__Materials provided__.
-- Opening Marker --

/-- T94: 16-bit wrap. -/
theorem test_addIVx : after (run 0xF11E { regs [(1, 0x02)] with I := 0xFFFF })
    (fun t => t.I == 0x0001) = true := by decide +kernel

/-- T93: no flag, no wrap at 12 bits. -/
theorem test_addIVx_no_flag : after (run 0xF11E { regs [(1, 0x01)] with I := 0x0FFF })
    (fun t => t.I == 0x1000 && t.getV 15 == 0) = true := by decide +kernel

/-- T97. -/
theorem test_ldFVx : after (run 0xF129 (regs [(1, 0x0F)])) (fun t => t.I == 0x009B) = true := by decide +kernel

/-- T98. -/
theorem test_ldFVx_masked : after (run 0xF129 (regs [(1, 0x1A)])) (fun t => t.I == 0x0082) = true := by decide +kernel

/-- T104: the last legal address. -/
theorem test_ldBVx : after (run 0xF133 { regs [(1, 0x7B)] with I := 0xFFD })
    (fun t => t.mem.readBytes 0xFFD 3 == [1, 2, 3]) = true := by decide +kernel

/-- T105. -/
theorem test_ldBVx_range : faultsWith (run 0xF133 { regs [(1, 0x7B)] with I := 0xFFE }) .addressOutOfRange = true := by decide +kernel

/-- T106. -/
theorem test_ldMemVx : after (run 0xF255 { regs [(0, 0x11), (1, 0x22), (2, 0x33), (3, 0x44)] with I := 0x400 })
    (fun t => t.mem.readBytes 0x400 4 == [0x11, 0x22, 0x33, 0] && t.I == 0x400) = true := by decide +kernel

/-- T109. -/
theorem test_ldMemVx_range : faultsWith (run 0xFF55 { State.reset with I := 0xFF1 }) .addressOutOfRange = true := by decide +kernel

/-- T111: the font of the default table. -/
theorem test_ldVxMem : after (run 0xF465 { regs [(5, 0x77)] with I := 0x050 })
    (fun t => [0, 1, 2, 3, 4, 5].map t.getV == [0xF0, 0x90, 0x90, 0x90, 0xF0, 0x77]) = true := by decide +kernel

/-- T112. -/
theorem test_ldVxMem_range : faultsWith (run 0xF065 { State.reset with I := 0x1000 }) .addressOutOfRange = true := by decide +kernel

/-- T123. -/
theorem test_drw_wraps_the_origin : after (run 0xD011 { withCells [(0x300, 0x80)] (regs [(0, 70), (1, 33)]) with I := 0x300 })
    (fun t => pixels t [(5, 1), (6, 1), (7, 1)] == [false, true, false] && t.getV 15 == 0) = true := by decide +kernel

/-- T122, from the state after T121. -/
theorem test_drw_clips_and_collides : after (run 0xD211 { withCells [(0x300, 0xFF)] (regs [(0, 60), (2, 58)]) with
    I := 0x300, fb := (((State.reset.fb.set 60 true).set 61 true).set 62 true).set 63 true })
    (fun t => pixels t [(58, 0), (59, 0), (60, 0), (63, 0), (0, 1), (1, 1)] == [true, true, false, false, false, false] && t.getV 15 == 1) = true := by decide +kernel

/-- T147. -/
theorem test_skp_held : after (runKeys 0xE19E [10] 0 (regs [(1, 0x0A)]))
    (fun t => t.pc == 0x204) = true := by decide +kernel

/-- T151. -/
theorem test_skp_range : faultsWith (run 0xE19E (regs [(1, 0x10)])) .invalidKeyIndex = true := by decide +kernel

/-- T149. -/
theorem test_sknp_not_held : after (runKeys 0xE1A1 [3] 0 (regs [(1, 0x0A)]))
    (fun t => t.pc == 0x204) = true := by decide +kernel

/-- T150. -/
theorem test_sknp_held : after (runKeys 0xE1A1 [10] 0 (regs [(1, 0x0A)]))
    (fun t => t.pc == 0x202) = true := by decide +kernel

/-- T140. -/
theorem test_ldVxDt : after (run 0xF107 { State.reset with DT := 0x0A })
    (fun t => t.getV 1 == 0x0A && t.DT == 0x09) = true := by decide +kernel

/-- T142. -/
theorem test_ldDtVx : after (run 0xF115 (regs [(1, 5)])) (fun t => t.DT == 4) = true := by decide +kernel

/-- T145. -/
theorem test_ldStVx : after (run 0xF118 (regs [(1, 0xFF)])) (fun t => t.ST == 0xFE) = true := by decide +kernel

/-- T154. -/
theorem test_ldVxK_lowest : after (runKeys 0xF10A [3, 7] 0 State.reset)
    (fun t => t.getV 1 == 3 && t.pc == 0x202) = true := by decide +kernel

/-- T156. -/
theorem test_ldVxK_waits : after (run 0xF10A { regs [(1, 9)] with DT := 2 })
    (fun t => t.getV 1 == 9 && t.pc == 0x200 && t.DT == 1) = true := by decide +kernel

/-! ## Fetch, memory, reset, load -/

/-- T12. -/
theorem test_fetch_last_word : after (run 0x6107 { State.reset with pc := 4094 })
    (fun t => t.getV 1 == 7 && t.pc == 4096) = true := by decide +kernel

/-- T14. -/
theorem test_fetch_out_of_range : faultsWith (step { State.reset with pc := 4095, DT := 9 }) .addressOutOfRange = true := by decide +kernel

/-- T15. -/
theorem test_fetch_does_not_wrap : faultsWith (step { State.reset with pc := 0xFFFF }) .addressOutOfRange = true := by decide +kernel

/-- R29 and R180: the first and the last glyph, and cells beside them. -/
theorem test_reset_memory : State.reset.mem.readBytes 0x04F 6 = [0, 0xF0, 0x90, 0x90, 0x90, 0xF0] ∧
    State.reset.mem.readBytes 0x09B 6 = [0xF0, 0x80, 0xF0, 0x80, 0x80, 0] := by decide +kernel

/-- Equal memories are equal data: a byte written back to its reset value is not listed, and order does not matter. -/
theorem test_memory_is_canonical : Memory.write (Memory.write [] 0x050 0x12) 0x050 0xF0 = [] ∧
    Memory.write (Memory.write [] 7 1) 3 2 = Memory.write (Memory.write [] 3 2) 7 1 := by decide +kernel

/-- T173: a load leaves the pc and the timers as they were. -/
theorem test_loadProgram : after (loadProgram [0x12, 0x00] { State.reset with pc := 0x20A, DT := 7 })
    (fun t => t.mem.readBytes 0x200 2 == [0x12, 0x00] && t.pc == 0x20A && t.DT == 7) = true := by decide +kernel

/-- T16: a fetch at an odd address, `mem[0x203] ++ mem[0x204]`. -/
theorem test_fetch_odd : after (step { withCells [(0x200, 0x12), (0x201, 0x03), (0x202, 0x61), (0x203, 0x07)] State.reset with
    pc := 0x203 }) (fun t => t.pc == 0x205 && t.getV 1 == 0 && t.cur == 0x0700) = true := by decide +kernel

/-- The host's question: `withFetchWord` and `step` run exactly the word, even from a pc at which no fetch is possible. -/
theorem test_withFetchWord : after (step (State.withFetchWord { State.reset with pc := 0x1000 } 16 0x6107))
    (fun t => t.getV 1 == 7 && t.cur == 0x6107) = true := by decide +kernel
/-! ## Witnesses: for every obligation with hypotheses, a state and operands that meet them together -/

theorem witness_EncodedInstructionsDecodeBack : (Instr.sys 0xFFF).WellFormed ∧ (Instr.drw 1 2 15).WellFormed := by decide

theorem witness_IgnoredBitsMakeAliases : (famOf 0x0AB0 = 0x0 ∧ lowNibbleOf 0x0AB0 = 0x0) ∧
    (famOf 0x0ABE = 0x0 ∧ lowNibbleOf 0x0ABE = 0xE) := by decide

/-- The last fetchable pc. -/
theorem witness_ReservedWordsRunAsNoOps : ∃ s : State, s.pc.toNat ≤ 4094 ∧
    instrAtPc s ∈ [Instr.nopFamily8, .nopFamilyE, .nopFamilyF] :=
  ⟨withCells [(0xFFE, 0xE1), (0xFFF, 0x9F)] { State.reset with pc := 4094 }, by decide +kernel⟩

theorem witness_StepRunsTheDecodedInstruction : ∃ (s : State) (i : Instr), s.pc.toNat ≤ 4094 ∧
    decode (bytesAtPc s) = .ok (i, []) :=
  ⟨withCells [(0xFFE, 0x61), (0xFFF, 0x07)] { State.reset with pc := 4094 }, .ldVxKk 1 0x07, by decide +kernel⟩

theorem witness_StepFollowsTheFourPhases : (∃ s : State, 4096 ≤ s.pc.toNat + 1) ∧ ∃ s : State, s.pc.toNat + 1 < 4096 :=
  ⟨⟨{ State.reset with pc := 4095 }, by decide⟩, { State.reset with pc := 4094 }, by decide⟩

/-- One completed step; the witness of every statement whose only premise is a completed step. -/
theorem witness_step_completes : ∃ s t : State, step s = .next t :=
  ⟨State.reset.withFetchWord 16 0x6A02, exists_next _ (by decide +kernel)⟩

theorem witness_CurHoldsTheFetchedWord : ∃ s t : State, step s = .next t := witness_step_completes

/-- Both sides of `StepFaultsExactlyWhen`: the fetch, and an instruction's own condition. -/
theorem witness_StepFaultsExactlyWhen : 4095 ≤ ({ State.reset with pc := 4095 } : State).pc.toNat ∧
    ({ State.reset with pc := 4094 } : State).pc.toNat ≤ 4094 ∧ executeFault .ret State.reset = some .stackUnderflow := by
  decide

theorem witness_FaultLeavesTheState :
    (∃ s : State, (transact (.step (keysDown []) 0) s).1 = .fault .addressOutOfRange) ∧
    ∃ s : State, (transact (.loadProgram (List.replicate 3585 0)) s).1 = .fault .programTooLarge :=
  by
  have long : (List.replicate 3585 (0 : Byte)).length > Config.progMax := by rw [List.length_replicate]; decide
  refine ⟨⟨{ State.reset with pc := 4095 }, by decide +kernel⟩, State.reset, ?_⟩
  simp only [transact, loadProgram, if_pos long, raise, responseOf]

theorem witness_FaultRepeats : ∃ s : State, (transact (.step (keysDown []) 0) s).1 = .fault .stackUnderflow :=
  ⟨State.reset.withFetchWord 16 0x00EE, by decide +kernel⟩

theorem witness_LoadProgramCopiesTheImage : (List.replicate 3584 (0xAB : Byte)).length ≤ 3584 ∧
    3584 < (List.replicate 3585 (0xAB : Byte)).length := by
  rw [List.length_replicate, List.length_replicate]
  decide

theorem witness_BootGivesTheLaunchPremises : (List.replicate 3584 (0xAB : Byte)).length ≤ 3584 := by
  rw [List.length_replicate]

theorem reset_inv : State.reset.Inv := ⟨Memory.nil_wf, by decide +kernel, by decide⟩

theorem witness_StepKeepsTheInvariant : ∃ s t : State, s.Inv ∧ step s = .next t :=
  ⟨State.reset, (exists_next (step State.reset) (by decide +kernel)).imp fun _ h => ⟨reset_inv, h⟩⟩

theorem witness_ReachableStatesMeetTheInvariant : ∃ s : State, s.Inv ∧ Reachable s := ⟨State.reset, reset_inv, .reset⟩

/-- A `SYS` word and a reserved word at the last fetchable pc. -/
theorem witness_NoOpsDoNothing : (∃ (s : State) (nnn : Addr), s.pc.toNat ≤ 4094 ∧ instrAtPc s = .sys nnn) ∧
    ∃ s : State, s.pc.toNat ≤ 4094 ∧ instrAtPc s ∈ [Instr.nopFamily8, .nopFamilyE, .nopFamilyF] :=
  ⟨⟨withCells [(0xFFE, 0x01), (0xFFF, 0x23)] { State.reset with pc := 4094 }, 0x123, by decide +kernel⟩,
    withCells [(0xFFE, 0x81), (0xFFF, 0x28)] { State.reset with pc := 4094 }, by decide +kernel⟩

/-- `SP` 15 and 16. -/
theorem witness_CallSavesThePcAndJumps : ({ State.reset with SP := 15 } : State).SP.val < 16 ∧
    ({ State.reset with SP := 16 } : State).SP.val = 16 := by decide

/-- `SP` 1, 16 and 0. -/
theorem witness_RetTakesTheSavedPc : ({ State.reset with SP := 1 } : State).SP.val = (0 : Fin 16).val + 1 ∧
    ({ State.reset with SP := 16 } : State).SP.val = (15 : Fin 16).val + 1 ∧ State.reset.SP.val = 0 := by decide

theorem witness_CallThenRetResumes : ∃ s t u : State, exec (.call 0x300) s = .next t ∧ u.SP = t.SP ∧ u.stack = t.stack := by
  obtain ⟨t, ht⟩ := exists_next (exec (.call 0x300) State.reset) (by decide +kernel)
  exact ⟨State.reset, t, t, ht, rfl, rfl⟩

theorem witness_SixteenCallsThenOverflow : State.reset.SP.val = 0 ∧ (List.replicate 16 (0x200 : Addr)).length = 16 ∧
    ({ State.reset with SP := 16 } : State).SP.val = 16 := by decide

/-- A destination other than the flag, for the clause on the result in `AddSetsTheCarry`, `SubtractionsSetTheStrictFlag` and
`ShiftsMoveTheBitToTheFlag`. -/
theorem witness_result_register : (14 : RegIdx) ≠ 15 := by decide

theorem witness_RandomByteReachesRndAlone : ∀ x kk, Instr.addVxVy 1 2 ≠ .rnd x kk := by simp

/-- `I` at and past the last legal address. -/
theorem witness_DecimalDigitsAreStored : ({ State.reset with I := 4093 } : State).I.toNat ≤ 4093 ∧
    4093 < ({ State.reset with I := 4094 } : State).I.toNat := by decide

/-- `I + x` 4095 and 4096, with `x = 15`. -/
theorem witness_BlockStoreWritesTheRegisters : ({ State.reset with I := 0xFF0 } : State).I.toNat + (15 : RegIdx).val ≤ 4095 ∧
    4095 < ({ State.reset with I := 0xFF1 } : State).I.toNat + (15 : RegIdx).val := by decide

theorem witness_BlockLoadReadsTheRegisters : ({ State.reset with I := 0xFF0 } : State).I.toNat + (15 : RegIdx).val ≤ 4095 ∧
    4095 < ({ State.reset with I := 0xFF1 } : State).I.toNat + (15 : RegIdx).val := by decide

theorem witness_BlockStoreThenLoadRestores : ∃ s t u : State, exec (.ldMemVx 2) s = .next t ∧ u.mem = t.mem ∧ u.I = t.I := by
  obtain ⟨t, ht⟩ := exists_next (exec (.ldMemVx 2) { State.reset with I := 0x400 }) (by decide +kernel)
  exact ⟨_, t, t, ht, rfl, rfl⟩

/-- Three digits, and one register whose cell is the second byte of the last fetchable word; then a storing step. -/
theorem witness_StoresAreSeenByTheNextFetch :
    (∃ s t u : State, exec (.ldBVx 1) s = .next t ∧ u.mem = t.mem ∧ u.pc.toNat ≤ 4094) ∧
    (∃ s t u : State, exec (.ldMemVx 0) s = .next t ∧ u.mem = t.mem ∧ u.pc.toNat = 4094 ∧ s.I.toNat = 4095) ∧
    ∃ (s t : State) (keys : Vector Bool 16) (rnd : Byte), stepWith keys rnd s = .next t ∧ instrAtPc s = .ldMemVx 1 ∧
      t.pc.toNat ≤ 4094 := by
  obtain ⟨t, ht⟩ := exists_next (exec (.ldBVx 1) { State.reset with I := 0x400 }) (by decide +kernel)
  obtain ⟨v, hv⟩ := exists_next (exec (.ldMemVx 0) { State.reset with I := 0xFFF }) (by decide +kernel)
  have h : after (stepWith (keysDown []) 0 ((regs []).withFetchWord 16 0xF155)) (fun w => decide (w.pc.toNat ≤ 4094)) = true := by
    decide +kernel
  obtain ⟨w, hw⟩ := exists_next (stepWith (keysDown []) 0 ((regs []).withFetchWord 16 0xF155)) (by decide +kernel)
  exact ⟨⟨_, t, t.setPc 0x400, ht, rfl, show (0x400 : Word).toNat ≤ 4094 by decide⟩, ⟨_, v, v.setPc 0xFFE, hv, rfl, rfl, by decide⟩,
    _, w, _, _, hw, by decide +kernel, of_decide_eq_true (after_next _ _ h w hw)⟩
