theorem exec_sameOutside (i : Instr) (s t : State) (h : exec i s = .next t) :
    SameOutside s t (storedBytes i s).length := by
  intro a ha
  rw [exec_mem i s t h]
  exact Memory.read_writeBytes_outside _ _ _ _ ha

/-- Settles O55: the frame of `exec_mem`, with three digits or `x + 1` registers stored. -/
theorem onlyTwoInstructionsStoreToMemory : Obligations.OnlyTwoInstructionsStoreToMemory := by
  intro i s t h
  have outside := exec_sameOutside i s t h
  refine ⟨exec_mem_eq i s t h, ?_, ?_⟩
  · rintro x rfl
    exact outside
  · rintro x rfl
    rwa [storedBytes_ldMemVx, State.length_lowRegisters] at outside

/-! ## The latch of the fetched word (R30, R51) -/

theorem exec_cur_eq (i : Instr) (s t : State) (h : exec i s = .next t) : t.cur = s.cur := by
  cases exec_effect i s t h <;> simp

theorem cycle_cur (s t : State) (h : cycle s = .next t) :
    t.cur = s.mem.read s.pc.toNat ++ s.mem.read (s.pc.toNat + 1) := by
  obtain ⟨op, u, hf, hu, rfl⟩ := cycle_next s t h
  exact (exec_cur_eq _ _ _ hu).trans (State.fetch_some s op hf).2

/-- Big-endian: the byte at the lower address counts 256 times. -/
theorem Byte.toNat_append (hi lo : Byte) : (hi ++ lo).toNat = hi.toNat * 256 + lo.toNat := by
  rw [BitVec.toNat_append, ← Nat.shiftLeft_add_eq_or_of_lt lo.isLt, Nat.shiftLeft_eq]

/-- Settles O9: the execute phase leaves the latch as the fetch set it. -/
theorem curHoldsTheFetchedWord : Obligations.CurHoldsTheFetchedWord := by
  intro s t h
  have hcur := cycle_cur s.latchInput t h
  rw [hcur]
  exact Byte.toNat_append _ _

/-! ## The fetch sees the stores before it (R53, R57, R59) -/

theorem exec_read (i : Instr) (s t : State) (h : exec i s = .next t) (a : Nat) : t.mem.read a = byteAfter i s a := by
  rw [exec_mem i s t h]
  exact Memory.read_writeBytes _ _ _ _

theorem wordAfter_congr (i : Instr) (s t : State) (hV : t.V = s.V) (hI : t.I = s.I) (hmem : t.mem = s.mem) (a : Nat) :
    wordAfter i t a = wordAfter i s a := by
  simp only [wordAfter, byteAfter, storedBytes_congr i s t hV, hI, hmem]

/-- A step with a fetchable pc runs the word at the pc. -/
theorem stepWith_of_word (keys : Vector Bool 16) (rnd : Byte) (s : State) (w : Word) (hpc : s.pc.toNat ≤ 4094)
    (hw : w = s.mem.read s.pc.toNat ++ s.mem.read (s.pc.toNat + 1)) : stepWith keys rnd s =
      onNext (exec (decodeWord w) { s with keypad := keys, rnd := rnd, cur := w, pc := s.pc + 2 }) ticked := by
  subst hw
  exact cycle_of_fetch (s.withArgs keys rnd) _ (State.fetch_eq_some s hpc)

/-- A step from the memory that a completed instruction left runs the word its stored bytes make. -/
theorem stepWith_after_exec (i : Instr) (s t u : State) (keys : Vector Bool 16) (rnd : Byte) (h : exec i s = .next t)
    (hmem : u.mem = t.mem) (hpc : u.pc.toNat ≤ 4094) : stepWith keys rnd u =
      onNext (exec (decodeWord (wordAfter i s u.pc.toNat))
        { u with keypad := keys, rnd := rnd, cur := wordAfter i s u.pc.toNat, pc := u.pc + 2 }) ticked :=
  stepWith_of_word keys rnd u _ hpc (by rw [hmem, exec_read i s t h, exec_read i s t h]; rfl)

theorem stepWith_next (keys : Vector Bool 16) (rnd : Byte) (s t : State) (h : stepWith keys rnd s = .next t) :
    ∃ u, exec (instrAtPc s) (fetched (s.withArgs keys rnd)) = .next u ∧ t = ticked u := by
  obtain ⟨op, u, hf, hu, rfl⟩ := cycle_next (s.withArgs keys rnd) t h
  obtain ⟨-, rfl⟩ := State.fetch_some _ op hf
  exact ⟨u, hu, rfl⟩

/-- Settles O41: the next step of the machine is a step from the memory that the execute phase of the step before left. -/
theorem storesAreSeenByTheNextFetch : Obligations.StoresAreSeenByTheNextFetch := by
  refine ⟨stepWith_after_exec, fun s t keys keys' rnd rnd' h hpc => ?_⟩
  obtain ⟨u, hu, rfl⟩ := stepWith_next keys rnd s t h
  rw [← wordAfter_congr (instrAtPc s) s (fetched (s.withArgs keys rnd)) rfl rfl rfl]
  exact stepWith_after_exec _ _ u (ticked u) keys' rnd' hu rfl hpc

end Sys2Proof.Machine
end

section
/-! The decoder and the encoder (spec/30_encoding.md): which words stand for an instruction is said once, in `Instr.HasWord`;
the round trip, the opcode map, the ignored bits and the reserved words follow from it. -/

namespace Sys2Proof

/-! ## The encoder's word decodes back (R71, R74, R79) -/

theorem wellFormed_sys_iff (nnn : Addr) :
    (Instr.sys nnn).WellFormed ↔ nnn.extractLsb' 0 4 ≠ 0x0#4 ∧ nnn.extractLsb' 0 4 ≠ 0xE#4 := by
  simp only [Instr.WellFormed, Instr.wf, sysOperandOk, Bool.and_eq_true, bne_iff_ne]

theorem decodeWord_encode (i : Instr) (hi : i.WellFormed) : decodeWord (encode i) = i := by
  cases i with
  | cls | ret | nopFamily8 | nopFamilyE | nopFamilyF => rfl
  | sys nnn =>
    obtain ⟨hcls, hret⟩ := (wellFormed_sys_iff nnn).1 hi
    -- `hcls` and `hret` rule out the first two arms of family 0
    simp [encode, decodeWord, decodeFamily0]
  | jp | call | ldI | jpV0 => simp [encode, decodeWord]
  | seVxKk | sneVxKk | ldVxKk | addVxKk | rnd => simp [encode, decodeWord]
  | seVxVy | sneVxVy | drw => simp [encode, decodeWord]
  | ldVxVy | orVxVy | andVxVy | xorVxVy | addVxVy | subVxVy | shrVx | subnVxVy | shlVx =>
    simp [encode, decodeWord, decodeFamily8]
  | skp | sknp => simp [encode, decodeWord, decodeFamilyE]
  | ldVxDt | ldVxK | ldDtVx | ldStVx | addIVx | ldFVx | ldBVx | ldMemVx | ldVxMem =>
    simp [encode, decodeWord, decodeFamilyF]

/-- Settles O1: the two bytes are put together to the encoded word, which decodes back. -/
theorem encodedInstructionsDecodeBack : Obligations.EncodedInstructionsDecodeBack := fun i rest hi => by
  rw [encodeBytes, decode_bytesOfWord, decodeWord_encode i hi]

/-- Settles O6: the decoder evaluated on nineteen literal words. -/
theorem sampleWordsDecode : Obligations.SampleWordsDecode := by
  unfold Obligations.SampleWordsDecode
  decide

/-! ## The words of an instruction (R76, R77) -/

/-- The selectors that family 8 defines (R124). -/
def definedSelectors8 : List (BitVec 4) := [0x0#4, 0x1#4, 0x2#4, 0x3#4, 0x4#4, 0x5#4, 0x6#4, 0x7#4, 0xE#4]

/-- The low bytes that family E defines (R73). -/
def definedBytesE : List Byte := [0x9E#8, 0xA1#8]

/-- The low bytes that family F defines (R73). -/
def definedBytesF : List Byte := [0x07#8, 0x0A#8, 0x15#8, 0x18#8, 0x1E#8, 0x29#8, 0x33#8, 0x55#8, 0x65#8]
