-- ==== Sys2Proof/Word.lean ====
section
/-! DEFINITION. The word types of THGN801-CORE (spec 00_scope.md rule R5): bit 0 is the least significant bit. -/

namespace Sys2Proof

/-- A nibble: "4-bit unit; two nibbles per byte" (rule R9). -/
abbrev Nibble := BitVec 4

/-- A byte: 8 bits, the only width in which the payload buffer is read and written (rules R6, R30). -/
abbrev Byte := BitVec 8

/-- A 16-bit quantity: a command word (rule R45), `TYPE` or `TEMP` (rule R10). -/
abbrev Word := BitVec 16

end Sys2Proof
end

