-- ==== Sys2Proof/WellFormed.lean ====
section
/-! DEFINITION. The well-formedness checks of spec 30_encoding.md rule R50, in its order (60_exceptions.md rule R146). They look
at the command alone; the one check that looks at the buffer, `ErrBcd`, belongs to BCDD's meaning. -/

namespace Sys2Proof

/-- Why a command word with a legal `op` is not well-formed. -/
inductive IllFormed where
  /-- A field marked "must be 0" is not 0: `ErrReserved`. -/
  | reserved
  /-- A buffer index above 12 or a register number above 7: `ErrIndex`. -/
  | index
  /-- A count whose window leaves the buffer: `ErrCount`. -/
  | count
  /-- LDR to `BATT` with a non-zero upper nibble: `ErrValue`. -/
  | value
  deriving DecidableEq, Repr

/-- The first check of rule R50 that the command fails, if any. -/
def Instr.illFormed : Instr → Option IllFormed
  | .ldb a _ => if 12 < a.toNat then some .index else none
  | .rdb a imm8 => if imm8 ≠ 0 then some .reserved else if 12 < a.toNat then some .index else none
  | .ldr a imm8 =>
    if 7 < a.toNat then some .index else if a.toNat = 4 ∧ 15 < imm8.toNat then some .value else none
  | .rdr a imm8 => if imm8 ≠ 0 then some .reserved else if 7 < a.toNat then some .index else none
  | .sum8 a imm8 => if a ≠ 0 then some .reserved else if 18 < imm8.toNat then some .count else none
  | .crc8 a imm8 => if a ≠ 0 then some .reserved else if 19 < imm8.toNat then some .count else none
  | .bcde a imm8 => if a ≠ 0 ∨ imm8 ≠ 0 then some .reserved else none
  | .bcdd a imm8 => if a ≠ 0 ∨ imm8 ≠ 0 then some .reserved else none
  | .build a imm8 => if a ≠ 0 ∨ imm8 ≠ 0 then some .reserved else none
  | .xmit a imm8 => if a ≠ 0 ∨ imm8 ≠ 0 then some .reserved else none

/-- The command passes every check of rule R50. -/
def Instr.wellFormed (i : Instr) : Bool := i.illFormed.isNone

end Sys2Proof
end

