-- ==== Sys2Proof/Laws/RefHost.lean ====
section
/-! SUPPORT. The reference host's identity is fixed (spec 70_reset_and_hazards.md rules R174, R180): nothing the host does changes it. -/

namespace Sys2Proof.Machine

@[simp] theorem RefHost.init_identity (id : SensorIdentity) (r : SensorReading) : (RefHost.init id r).identity = id := rfl
@[simp] theorem RefHost.secondTick_identity (h : RefHost) : h.secondTick.identity = h.identity := rfl
@[simp] theorem RefHost.transmit_identity (time : Nat) (h : RefHost) : (h.transmit time).1.identity = h.identity := rfl

end Sys2Proof.Machine
end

-- Closing Marker --

__Work task__.
Copy out every line of the material above that contains the string "buffer".

__Your solution__.
/-- A byte: 8 bits, the only width in which the payload buffer is read and written (rules R6, R30). -/
at the command alone; the one check that looks at the buffer, `ErrBcd`, belongs to BCDD's meaning. -/
  /-- A buffer index above 12 or a register number above 7: `ErrIndex`. -/
  /-- A count whose window leaves the buffer: `ErrCount`. -/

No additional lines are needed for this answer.